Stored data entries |
/-- R312, R315, R322: a group of a lane in `UP`: owed control flits first, then data while the window is open. What is queued takes back a DOZE that was due. -/
def State.sendNew (s : State) (l : Nat) : State :=
  let x := s.lane l
  let (ctl, x1) := x.owedFlit
  let nakSent := x.nakOwed
  let due := s.powerDue l
  let x1 := if s.txWanted l then { x1 with powerOwed := none } else x1
  let pw := match due with
    | some st => if s.txWanted l then [] else [Flit.power st]
    | none => []
  let s := s.setLane l x1
  let s := if nakSent then s.inc (Reg.LANE_NAK_TX l) else s
  let fixed := ctl ++ pw
  if pw ≠ [] then
    let s := s.sendGroup l x1.lastGseq (pad16 fixed)
    let s := s.setF (Reg.LANE_STATUS l) 9 8 (due.getD 0)
    s.setLane l { s.lane l with powerOwed := none }
  else if min 64 (s.f (Reg.LANE_EQ l) 30 24) ≤ x1.unacked.length then s.sendGroup l x1.lastGseq (pad16 fixed)
  else
    let (s, data, tags) := State.fillData l (16 - fixed.length) s
    if data.isEmpty then s.sendGroup l x1.lastGseq (pad16 fixed)
    else
      let x := s.lane l
      let fl := pad16 (fixed ++ data)
      let g : TxGroup := { gseq := x.gseqTx, flits := fl, sentAt := s.now, pkts := tags }
      let s := s.setLane l { x with unacked := x.unacked ++ [g], gseqTx := (x.gseqTx + 1) % 4096, idleSince := s.now }
      s.sendGroup l g.gseq fl

/-- R322: the transmit direction of lane l leaves electrical idle and wakes. -/
def State.wakeLane (s : State) (l : Nat) : State :=
  let s := s.leaveIdle l
  s.setLane l { s.lane l with
    wakeUntil := some (s.now + if s.f (Reg.LANE_STATUS l) 9 8 = 2 then 200000 else 2000), powerOwed := none }

/-- R319: a group with an `EQ_REQ` of preset `r.1`, `FINAL` if `r.2`. -/
def State.sendRequest (s : State) (l : Nat) (r : Nat × Bool) : State :=
  (s.setLane l { s.lane l with reqPreset := none }).sendGroup l (s.lane l).lastGseq (.eqReq r.1 r.2 :: List.replicate 15 (s.trainFlit l))

/-- R310: the transmitter of lane l sends its next group. An owed `ACK` or `NAK` goes before the groups of a replay (R314). During a change of rate it counts down, holds idle
and resumes at the target (R317); in equalisation it asks for the presets 0 to 10, one a group (R319; log entry 100). -/
def State.groupTx (s : State) (l : Nat) : State :=
  if !s.laneOn l then s
  else
    let s := s.startLane l
    let x := s.lane l
    if s.f (Reg.LANE_STATUS l) 9 8 ≠ 0 then
      match x.wakeUntil with
      | some _ => s.sendGroup l x.lastGseq (pad16 [])
      | none =>
        let sleep := s.f (Reg.LANE_STATUS l) 9 8 == 2
        let wake := if sleep then x.ackOwed || x.nakOwed else s.txWanted l || s.powerDue l == some 2
        if wake then
          (s.wakeLane l).sendGroup l x.lastGseq (pad16 [])
        else s
    else
      match s.laneSt l with
      | 5 =>
        match x.unacked.find? (·.resend) with
        | some g => if x.ackOwed || x.nakOwed then s.sendOwed l else s.replayNext l g
        | none => s.sendNew l
      | 3 =>
        match x.reqPreset with
        | some r => s.sendRequest l r
        | none =>
          if x.switched then s.sendGroup l x.lastGseq (List.replicate 16 (s.trainFlit l))
          else if x.rateCount = 0 then s
          else
            let s := s.setLane l { x with rateCount := x.rateCount - 1, rateIdle := if x.rateCount = 1 then some (s.now + 10000) else none }
            s.sendGroup l x.lastGseq (List.replicate 16 (.rateChange x.target (x.rateCount - 1)))
      | 4 =>
        match x.reqPreset with
        | some r => s.sendRequest l r
        | none =>
          if x.eqNext < 11 then (s.setLane l { x with eqNext := x.eqNext + 1 }).sendRequest l (x.eqNext, false)
          else s.sendGroup l x.lastGseq (List.replicate 16 (s.trainFlit l))
      | _ =>
        let s1 := if 4 ≤ x.trainRx then s.setLane l { x with ackdSent := x.ackdSent + 16 } else s
        s1.sendGroup l x.lastGseq (List.replicate 16 (s.trainFlit l))

/-- LANE_GROUP_TX. -/
def execLaneGroupTx (l : Fin 4) (s : State) : Host.Outcome State Fault Refusal := .next ((s.groupTx l).owedRetrains)

/-! ## The receiver -/

/-- R315: an `ACK` or `NAK` acknowledges every group up to a sequence number. -/
def LaneSt.ackUpTo (x : LaneSt) (aseq : Nat) : LaneSt :=
  { x with unacked := x.unacked.filter fun g => decide (2048 ≤ gseqDist aseq g.gseq) }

Directions for this task | Filter the entries above and copy only the lines that hold "ackOwed".

Task response |
        let wake := if sleep then x.ackOwed || x.nakOwed else s.txWanted l || s.powerDue l == some 2
        | some g => if x.ackOwed || x.nakOwed then s.sendOwed l else s.replayNext l g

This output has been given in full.